**Input material**
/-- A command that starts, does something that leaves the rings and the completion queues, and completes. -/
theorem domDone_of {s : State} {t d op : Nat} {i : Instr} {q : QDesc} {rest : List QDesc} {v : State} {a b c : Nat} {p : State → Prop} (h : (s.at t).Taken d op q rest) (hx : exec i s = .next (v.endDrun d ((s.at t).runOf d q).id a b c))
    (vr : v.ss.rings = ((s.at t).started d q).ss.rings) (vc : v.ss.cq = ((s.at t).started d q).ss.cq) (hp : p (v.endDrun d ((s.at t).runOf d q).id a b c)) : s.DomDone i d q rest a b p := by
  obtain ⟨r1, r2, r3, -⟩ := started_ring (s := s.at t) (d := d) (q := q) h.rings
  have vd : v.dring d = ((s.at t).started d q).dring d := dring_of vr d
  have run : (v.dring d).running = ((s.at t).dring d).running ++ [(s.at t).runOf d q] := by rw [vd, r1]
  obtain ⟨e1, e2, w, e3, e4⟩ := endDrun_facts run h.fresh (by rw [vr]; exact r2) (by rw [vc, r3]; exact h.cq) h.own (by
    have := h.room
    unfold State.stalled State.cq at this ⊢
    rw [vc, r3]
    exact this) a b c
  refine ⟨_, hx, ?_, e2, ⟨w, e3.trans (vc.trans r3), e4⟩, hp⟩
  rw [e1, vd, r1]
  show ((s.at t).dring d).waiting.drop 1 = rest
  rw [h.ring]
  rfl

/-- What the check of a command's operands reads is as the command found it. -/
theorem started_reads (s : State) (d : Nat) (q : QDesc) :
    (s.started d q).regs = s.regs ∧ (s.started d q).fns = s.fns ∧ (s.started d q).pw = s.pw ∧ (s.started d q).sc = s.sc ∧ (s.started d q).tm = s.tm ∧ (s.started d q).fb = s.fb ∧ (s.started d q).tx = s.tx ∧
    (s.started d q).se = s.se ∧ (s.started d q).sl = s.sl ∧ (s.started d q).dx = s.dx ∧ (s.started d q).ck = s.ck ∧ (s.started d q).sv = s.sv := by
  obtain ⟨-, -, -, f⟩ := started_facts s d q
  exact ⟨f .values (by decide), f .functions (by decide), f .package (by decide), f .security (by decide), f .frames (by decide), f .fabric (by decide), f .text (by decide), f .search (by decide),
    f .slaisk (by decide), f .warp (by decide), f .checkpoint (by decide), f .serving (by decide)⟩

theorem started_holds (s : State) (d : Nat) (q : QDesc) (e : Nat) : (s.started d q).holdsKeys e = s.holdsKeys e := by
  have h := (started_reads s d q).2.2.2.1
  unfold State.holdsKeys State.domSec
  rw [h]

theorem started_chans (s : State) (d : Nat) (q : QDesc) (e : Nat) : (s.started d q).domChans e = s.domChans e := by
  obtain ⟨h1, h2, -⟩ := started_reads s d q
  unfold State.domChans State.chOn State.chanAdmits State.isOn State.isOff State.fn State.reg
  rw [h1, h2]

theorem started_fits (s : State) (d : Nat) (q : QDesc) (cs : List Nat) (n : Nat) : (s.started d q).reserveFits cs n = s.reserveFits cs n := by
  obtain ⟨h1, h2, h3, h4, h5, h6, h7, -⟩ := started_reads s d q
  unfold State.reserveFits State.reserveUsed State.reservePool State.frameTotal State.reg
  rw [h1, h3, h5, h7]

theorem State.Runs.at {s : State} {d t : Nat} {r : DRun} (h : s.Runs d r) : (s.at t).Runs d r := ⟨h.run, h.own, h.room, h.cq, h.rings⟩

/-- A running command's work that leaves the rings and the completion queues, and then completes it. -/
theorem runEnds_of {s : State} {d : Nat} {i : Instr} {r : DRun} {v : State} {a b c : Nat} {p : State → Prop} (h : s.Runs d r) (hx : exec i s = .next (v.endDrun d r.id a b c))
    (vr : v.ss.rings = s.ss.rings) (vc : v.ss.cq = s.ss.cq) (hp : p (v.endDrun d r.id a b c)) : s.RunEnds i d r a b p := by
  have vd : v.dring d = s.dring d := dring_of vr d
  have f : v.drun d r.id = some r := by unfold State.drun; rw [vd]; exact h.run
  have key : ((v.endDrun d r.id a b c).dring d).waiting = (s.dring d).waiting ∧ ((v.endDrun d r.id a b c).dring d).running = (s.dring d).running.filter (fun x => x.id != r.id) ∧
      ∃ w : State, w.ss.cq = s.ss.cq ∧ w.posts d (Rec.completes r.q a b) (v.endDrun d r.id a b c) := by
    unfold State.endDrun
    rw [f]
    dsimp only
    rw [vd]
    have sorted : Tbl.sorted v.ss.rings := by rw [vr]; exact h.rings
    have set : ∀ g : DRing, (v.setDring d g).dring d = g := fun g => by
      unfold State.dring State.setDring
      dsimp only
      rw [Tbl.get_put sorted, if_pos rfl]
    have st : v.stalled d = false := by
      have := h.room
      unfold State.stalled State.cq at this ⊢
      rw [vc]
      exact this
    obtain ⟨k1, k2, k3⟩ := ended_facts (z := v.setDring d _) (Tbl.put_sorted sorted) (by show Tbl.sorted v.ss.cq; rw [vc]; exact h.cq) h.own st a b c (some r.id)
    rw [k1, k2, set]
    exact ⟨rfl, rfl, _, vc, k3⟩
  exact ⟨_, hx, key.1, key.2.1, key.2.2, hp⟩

---

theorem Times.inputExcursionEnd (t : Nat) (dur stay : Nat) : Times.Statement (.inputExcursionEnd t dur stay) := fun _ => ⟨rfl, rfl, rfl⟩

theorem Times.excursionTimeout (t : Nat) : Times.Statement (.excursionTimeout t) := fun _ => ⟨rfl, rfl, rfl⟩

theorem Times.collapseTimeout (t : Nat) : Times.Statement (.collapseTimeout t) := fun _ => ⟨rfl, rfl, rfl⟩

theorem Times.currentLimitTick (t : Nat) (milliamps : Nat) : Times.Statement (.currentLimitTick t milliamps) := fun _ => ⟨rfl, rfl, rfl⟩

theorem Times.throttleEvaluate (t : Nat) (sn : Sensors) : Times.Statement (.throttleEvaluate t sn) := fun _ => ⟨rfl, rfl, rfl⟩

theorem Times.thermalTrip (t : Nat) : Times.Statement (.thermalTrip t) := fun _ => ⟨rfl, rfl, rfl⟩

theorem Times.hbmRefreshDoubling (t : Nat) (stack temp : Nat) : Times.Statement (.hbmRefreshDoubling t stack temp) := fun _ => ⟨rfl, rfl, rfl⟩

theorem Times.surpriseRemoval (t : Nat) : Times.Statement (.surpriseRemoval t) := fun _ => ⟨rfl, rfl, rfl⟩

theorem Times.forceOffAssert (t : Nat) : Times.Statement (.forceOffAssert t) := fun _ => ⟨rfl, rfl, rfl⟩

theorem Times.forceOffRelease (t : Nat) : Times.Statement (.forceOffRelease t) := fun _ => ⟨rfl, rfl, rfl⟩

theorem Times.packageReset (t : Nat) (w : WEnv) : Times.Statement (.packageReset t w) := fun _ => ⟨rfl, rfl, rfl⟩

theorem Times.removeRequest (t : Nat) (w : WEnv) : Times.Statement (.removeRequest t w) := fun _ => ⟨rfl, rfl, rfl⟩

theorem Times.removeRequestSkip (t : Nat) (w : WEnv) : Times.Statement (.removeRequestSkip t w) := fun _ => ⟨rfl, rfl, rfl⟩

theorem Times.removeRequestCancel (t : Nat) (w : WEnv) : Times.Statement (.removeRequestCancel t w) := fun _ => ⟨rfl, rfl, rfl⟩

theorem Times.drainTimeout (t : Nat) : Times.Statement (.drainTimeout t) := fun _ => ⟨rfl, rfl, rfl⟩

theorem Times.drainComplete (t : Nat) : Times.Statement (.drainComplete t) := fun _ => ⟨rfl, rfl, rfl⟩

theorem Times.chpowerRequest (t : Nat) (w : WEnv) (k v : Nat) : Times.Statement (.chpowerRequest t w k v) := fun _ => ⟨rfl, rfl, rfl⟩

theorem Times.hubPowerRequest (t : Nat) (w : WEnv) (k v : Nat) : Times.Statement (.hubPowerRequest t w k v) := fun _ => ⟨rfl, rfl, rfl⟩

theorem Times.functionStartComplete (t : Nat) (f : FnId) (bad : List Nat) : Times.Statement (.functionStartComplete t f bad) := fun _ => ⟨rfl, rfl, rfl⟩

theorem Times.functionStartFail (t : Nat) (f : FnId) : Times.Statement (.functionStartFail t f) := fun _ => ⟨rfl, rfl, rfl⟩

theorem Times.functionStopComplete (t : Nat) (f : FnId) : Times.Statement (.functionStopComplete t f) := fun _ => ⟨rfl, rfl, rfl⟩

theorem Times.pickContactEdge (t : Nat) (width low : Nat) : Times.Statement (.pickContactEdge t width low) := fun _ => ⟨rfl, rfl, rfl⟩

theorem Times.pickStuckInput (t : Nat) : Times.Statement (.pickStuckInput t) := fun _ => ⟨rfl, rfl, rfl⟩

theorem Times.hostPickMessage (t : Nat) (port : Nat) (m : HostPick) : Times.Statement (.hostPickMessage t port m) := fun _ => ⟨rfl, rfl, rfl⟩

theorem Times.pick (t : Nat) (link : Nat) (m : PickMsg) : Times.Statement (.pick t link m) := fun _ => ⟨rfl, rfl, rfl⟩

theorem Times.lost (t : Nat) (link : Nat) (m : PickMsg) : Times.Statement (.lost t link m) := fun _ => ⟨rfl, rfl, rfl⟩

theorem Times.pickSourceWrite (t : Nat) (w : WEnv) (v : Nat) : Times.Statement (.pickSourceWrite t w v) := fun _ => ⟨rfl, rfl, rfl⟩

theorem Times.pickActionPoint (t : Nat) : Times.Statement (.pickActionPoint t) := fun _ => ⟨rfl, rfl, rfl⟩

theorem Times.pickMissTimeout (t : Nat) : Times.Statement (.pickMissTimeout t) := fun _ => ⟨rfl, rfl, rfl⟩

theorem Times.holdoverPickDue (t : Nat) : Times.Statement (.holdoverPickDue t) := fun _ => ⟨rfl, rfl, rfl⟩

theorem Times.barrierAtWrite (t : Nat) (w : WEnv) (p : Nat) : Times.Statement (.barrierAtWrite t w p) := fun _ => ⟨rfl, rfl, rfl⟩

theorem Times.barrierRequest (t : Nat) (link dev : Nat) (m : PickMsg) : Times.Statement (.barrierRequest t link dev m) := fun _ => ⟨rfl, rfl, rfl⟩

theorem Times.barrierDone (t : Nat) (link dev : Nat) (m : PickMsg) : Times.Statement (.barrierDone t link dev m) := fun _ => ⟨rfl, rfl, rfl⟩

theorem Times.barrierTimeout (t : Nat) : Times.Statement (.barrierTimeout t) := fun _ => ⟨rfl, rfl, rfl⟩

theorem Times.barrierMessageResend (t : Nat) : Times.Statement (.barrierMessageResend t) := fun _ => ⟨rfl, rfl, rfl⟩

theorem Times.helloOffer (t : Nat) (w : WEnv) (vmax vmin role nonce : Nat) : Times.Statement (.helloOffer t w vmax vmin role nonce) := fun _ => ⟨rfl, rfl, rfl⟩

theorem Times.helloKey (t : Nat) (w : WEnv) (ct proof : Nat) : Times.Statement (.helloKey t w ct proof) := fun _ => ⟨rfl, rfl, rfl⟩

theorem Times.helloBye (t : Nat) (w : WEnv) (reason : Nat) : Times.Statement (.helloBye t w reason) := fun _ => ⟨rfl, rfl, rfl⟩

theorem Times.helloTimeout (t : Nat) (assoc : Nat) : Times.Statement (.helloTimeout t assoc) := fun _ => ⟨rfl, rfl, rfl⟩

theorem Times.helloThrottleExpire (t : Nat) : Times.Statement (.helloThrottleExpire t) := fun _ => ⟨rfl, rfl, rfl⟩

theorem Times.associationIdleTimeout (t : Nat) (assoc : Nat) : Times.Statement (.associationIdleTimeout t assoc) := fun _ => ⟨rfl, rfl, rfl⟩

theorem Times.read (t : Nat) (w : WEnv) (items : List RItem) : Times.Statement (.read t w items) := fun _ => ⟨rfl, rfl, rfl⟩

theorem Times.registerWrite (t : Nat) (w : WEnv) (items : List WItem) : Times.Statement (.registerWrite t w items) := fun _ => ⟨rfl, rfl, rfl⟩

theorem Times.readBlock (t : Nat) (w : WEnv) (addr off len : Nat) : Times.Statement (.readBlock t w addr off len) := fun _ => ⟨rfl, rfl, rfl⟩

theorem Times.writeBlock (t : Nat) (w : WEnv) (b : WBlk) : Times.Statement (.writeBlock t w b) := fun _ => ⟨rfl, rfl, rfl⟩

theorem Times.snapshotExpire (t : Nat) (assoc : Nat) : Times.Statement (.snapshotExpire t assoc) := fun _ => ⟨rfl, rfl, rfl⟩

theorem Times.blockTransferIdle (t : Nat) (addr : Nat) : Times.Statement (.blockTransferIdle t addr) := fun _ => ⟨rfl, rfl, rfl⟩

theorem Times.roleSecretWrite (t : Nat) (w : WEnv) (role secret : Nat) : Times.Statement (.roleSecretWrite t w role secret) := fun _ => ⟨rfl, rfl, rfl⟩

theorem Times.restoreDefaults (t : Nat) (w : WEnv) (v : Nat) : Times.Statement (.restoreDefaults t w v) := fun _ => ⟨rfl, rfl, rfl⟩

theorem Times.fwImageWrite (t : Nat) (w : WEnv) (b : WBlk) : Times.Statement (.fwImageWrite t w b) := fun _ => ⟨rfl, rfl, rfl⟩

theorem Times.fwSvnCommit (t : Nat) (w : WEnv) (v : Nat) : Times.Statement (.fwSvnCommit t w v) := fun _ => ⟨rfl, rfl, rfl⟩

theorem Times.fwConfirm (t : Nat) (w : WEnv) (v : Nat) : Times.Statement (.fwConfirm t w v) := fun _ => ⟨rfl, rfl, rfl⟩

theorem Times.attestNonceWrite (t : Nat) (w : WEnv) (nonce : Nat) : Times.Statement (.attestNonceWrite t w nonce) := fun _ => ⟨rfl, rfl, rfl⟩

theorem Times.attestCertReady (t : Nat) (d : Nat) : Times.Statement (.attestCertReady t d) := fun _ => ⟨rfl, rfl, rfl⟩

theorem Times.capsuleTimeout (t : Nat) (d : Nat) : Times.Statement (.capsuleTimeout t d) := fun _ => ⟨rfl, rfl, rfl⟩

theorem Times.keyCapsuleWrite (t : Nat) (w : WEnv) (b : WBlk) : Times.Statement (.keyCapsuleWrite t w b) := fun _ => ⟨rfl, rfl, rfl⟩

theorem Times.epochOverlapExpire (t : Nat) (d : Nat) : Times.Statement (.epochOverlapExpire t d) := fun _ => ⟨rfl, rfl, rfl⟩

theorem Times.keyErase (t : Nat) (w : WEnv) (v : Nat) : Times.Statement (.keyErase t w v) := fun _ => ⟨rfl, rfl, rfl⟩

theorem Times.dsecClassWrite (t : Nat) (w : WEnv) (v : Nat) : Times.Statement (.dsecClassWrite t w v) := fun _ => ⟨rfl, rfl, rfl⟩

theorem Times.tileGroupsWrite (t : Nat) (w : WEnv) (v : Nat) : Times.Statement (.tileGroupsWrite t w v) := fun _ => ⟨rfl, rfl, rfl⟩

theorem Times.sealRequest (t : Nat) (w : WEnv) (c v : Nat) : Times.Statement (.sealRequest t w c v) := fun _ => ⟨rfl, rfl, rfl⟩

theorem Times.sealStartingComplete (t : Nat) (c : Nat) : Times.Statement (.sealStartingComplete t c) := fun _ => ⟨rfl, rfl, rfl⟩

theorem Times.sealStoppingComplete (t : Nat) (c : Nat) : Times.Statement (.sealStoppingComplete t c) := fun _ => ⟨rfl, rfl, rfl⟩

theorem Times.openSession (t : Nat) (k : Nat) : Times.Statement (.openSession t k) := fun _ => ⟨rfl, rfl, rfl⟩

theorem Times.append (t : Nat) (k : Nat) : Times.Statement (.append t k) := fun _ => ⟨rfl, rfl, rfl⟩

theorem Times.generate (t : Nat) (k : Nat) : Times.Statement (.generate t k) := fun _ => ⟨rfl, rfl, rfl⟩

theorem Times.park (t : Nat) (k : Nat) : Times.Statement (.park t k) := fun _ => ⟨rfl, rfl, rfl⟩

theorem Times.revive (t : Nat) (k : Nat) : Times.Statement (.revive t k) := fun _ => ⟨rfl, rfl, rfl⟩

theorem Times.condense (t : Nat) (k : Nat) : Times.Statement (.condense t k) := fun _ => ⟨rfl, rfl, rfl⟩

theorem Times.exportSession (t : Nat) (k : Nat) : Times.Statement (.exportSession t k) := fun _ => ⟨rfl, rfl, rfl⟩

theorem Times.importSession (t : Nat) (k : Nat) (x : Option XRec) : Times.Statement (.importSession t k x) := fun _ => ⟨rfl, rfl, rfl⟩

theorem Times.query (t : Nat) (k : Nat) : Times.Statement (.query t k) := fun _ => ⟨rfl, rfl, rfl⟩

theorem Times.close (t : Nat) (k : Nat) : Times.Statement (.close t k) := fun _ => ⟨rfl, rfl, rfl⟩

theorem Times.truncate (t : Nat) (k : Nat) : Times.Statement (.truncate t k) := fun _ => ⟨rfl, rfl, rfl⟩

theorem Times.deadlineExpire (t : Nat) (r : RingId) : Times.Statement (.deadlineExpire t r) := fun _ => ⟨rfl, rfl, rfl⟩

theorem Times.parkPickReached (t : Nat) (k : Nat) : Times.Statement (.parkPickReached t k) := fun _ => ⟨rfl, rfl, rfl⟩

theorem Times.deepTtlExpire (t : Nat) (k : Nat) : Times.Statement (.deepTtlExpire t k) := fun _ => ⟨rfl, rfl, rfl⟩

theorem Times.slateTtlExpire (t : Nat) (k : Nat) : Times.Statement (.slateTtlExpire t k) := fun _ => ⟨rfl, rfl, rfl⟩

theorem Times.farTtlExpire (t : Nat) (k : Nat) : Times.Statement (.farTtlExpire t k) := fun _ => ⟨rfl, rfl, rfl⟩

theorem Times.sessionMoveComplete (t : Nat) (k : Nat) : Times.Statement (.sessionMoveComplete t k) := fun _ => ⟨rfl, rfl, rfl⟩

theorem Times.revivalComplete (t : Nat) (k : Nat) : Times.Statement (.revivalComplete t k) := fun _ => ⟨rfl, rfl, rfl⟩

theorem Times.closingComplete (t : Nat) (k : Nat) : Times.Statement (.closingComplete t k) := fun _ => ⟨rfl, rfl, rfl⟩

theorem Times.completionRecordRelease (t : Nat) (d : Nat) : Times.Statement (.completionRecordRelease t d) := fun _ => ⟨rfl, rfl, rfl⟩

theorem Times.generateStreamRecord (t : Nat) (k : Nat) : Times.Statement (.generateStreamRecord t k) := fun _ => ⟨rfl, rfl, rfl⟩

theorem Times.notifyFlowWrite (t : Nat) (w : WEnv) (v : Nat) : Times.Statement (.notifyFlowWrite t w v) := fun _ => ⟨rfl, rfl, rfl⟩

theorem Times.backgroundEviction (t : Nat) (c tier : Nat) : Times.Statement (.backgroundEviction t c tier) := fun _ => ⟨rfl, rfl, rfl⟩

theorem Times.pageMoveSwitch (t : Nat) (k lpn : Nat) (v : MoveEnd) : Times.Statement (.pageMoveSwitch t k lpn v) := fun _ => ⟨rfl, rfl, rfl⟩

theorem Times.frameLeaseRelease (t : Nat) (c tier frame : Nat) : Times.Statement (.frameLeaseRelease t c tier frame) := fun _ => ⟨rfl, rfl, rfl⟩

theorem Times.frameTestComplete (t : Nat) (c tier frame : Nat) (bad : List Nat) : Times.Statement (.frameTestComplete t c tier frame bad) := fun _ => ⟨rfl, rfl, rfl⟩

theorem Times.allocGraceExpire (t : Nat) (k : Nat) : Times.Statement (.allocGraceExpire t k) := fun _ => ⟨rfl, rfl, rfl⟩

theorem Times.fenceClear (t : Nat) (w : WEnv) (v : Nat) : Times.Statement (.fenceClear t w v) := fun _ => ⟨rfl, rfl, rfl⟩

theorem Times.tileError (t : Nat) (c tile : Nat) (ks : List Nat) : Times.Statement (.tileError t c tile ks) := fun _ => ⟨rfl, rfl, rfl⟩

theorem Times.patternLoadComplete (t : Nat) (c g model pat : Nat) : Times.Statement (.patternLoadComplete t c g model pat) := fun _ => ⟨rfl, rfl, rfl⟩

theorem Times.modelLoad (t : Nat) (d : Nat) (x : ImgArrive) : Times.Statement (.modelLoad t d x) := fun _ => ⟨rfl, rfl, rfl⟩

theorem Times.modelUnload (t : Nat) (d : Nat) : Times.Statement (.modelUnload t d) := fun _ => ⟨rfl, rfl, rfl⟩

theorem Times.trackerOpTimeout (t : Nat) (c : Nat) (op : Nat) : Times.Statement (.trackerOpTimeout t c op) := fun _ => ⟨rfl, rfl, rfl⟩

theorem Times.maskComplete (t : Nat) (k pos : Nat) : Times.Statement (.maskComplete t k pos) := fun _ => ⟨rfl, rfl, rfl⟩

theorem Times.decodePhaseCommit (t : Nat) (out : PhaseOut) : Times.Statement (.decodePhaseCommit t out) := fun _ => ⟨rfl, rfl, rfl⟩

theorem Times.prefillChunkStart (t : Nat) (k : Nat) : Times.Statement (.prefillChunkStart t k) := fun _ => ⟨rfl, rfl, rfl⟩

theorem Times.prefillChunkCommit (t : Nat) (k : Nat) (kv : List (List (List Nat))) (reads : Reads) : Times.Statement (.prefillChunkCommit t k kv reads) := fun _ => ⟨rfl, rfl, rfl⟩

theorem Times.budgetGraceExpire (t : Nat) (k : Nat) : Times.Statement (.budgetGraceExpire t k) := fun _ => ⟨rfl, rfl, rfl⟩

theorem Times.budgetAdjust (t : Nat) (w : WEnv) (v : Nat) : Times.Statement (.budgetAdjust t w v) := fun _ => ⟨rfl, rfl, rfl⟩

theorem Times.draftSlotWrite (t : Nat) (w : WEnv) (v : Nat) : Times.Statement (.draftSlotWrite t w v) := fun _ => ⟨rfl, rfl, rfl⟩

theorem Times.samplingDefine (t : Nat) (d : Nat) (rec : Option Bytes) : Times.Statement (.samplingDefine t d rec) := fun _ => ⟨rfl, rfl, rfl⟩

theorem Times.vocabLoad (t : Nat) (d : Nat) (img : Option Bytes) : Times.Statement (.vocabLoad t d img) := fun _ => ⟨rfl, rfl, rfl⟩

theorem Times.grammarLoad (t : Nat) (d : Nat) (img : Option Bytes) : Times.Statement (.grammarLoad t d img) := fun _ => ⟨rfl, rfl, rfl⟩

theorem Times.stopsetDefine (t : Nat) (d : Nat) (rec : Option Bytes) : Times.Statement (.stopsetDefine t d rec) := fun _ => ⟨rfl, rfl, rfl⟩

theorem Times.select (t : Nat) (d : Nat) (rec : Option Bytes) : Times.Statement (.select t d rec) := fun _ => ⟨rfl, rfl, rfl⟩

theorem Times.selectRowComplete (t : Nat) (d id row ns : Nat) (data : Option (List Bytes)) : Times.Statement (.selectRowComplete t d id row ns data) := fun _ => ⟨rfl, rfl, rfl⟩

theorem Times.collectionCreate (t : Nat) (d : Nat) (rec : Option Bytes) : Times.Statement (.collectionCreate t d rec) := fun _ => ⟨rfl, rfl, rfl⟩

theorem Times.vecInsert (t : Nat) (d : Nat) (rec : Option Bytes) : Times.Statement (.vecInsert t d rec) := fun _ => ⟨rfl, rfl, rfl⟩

**Exercise aim**
Referring to the material above, set down exactly the lines between the line with "theorem Times.exportSession (t" and the line with "theorem Times.query (t", inclusive, and no other lines.

**Output of the task**
theorem Times.exportSession (t : Nat) (k : Nat) : Times.Statement (.exportSession t k) := fun _ => ⟨rfl, rfl, rfl⟩

theorem Times.importSession (t : Nat) (k : Nat) (x : Option XRec) : Times.Statement (.importSession t k x) := fun _ => ⟨rfl, rfl, rfl⟩

theorem Times.query (t : Nat) (k : Nat) : Times.Statement (.query t k) := fun _ => ⟨rfl, rfl, rfl⟩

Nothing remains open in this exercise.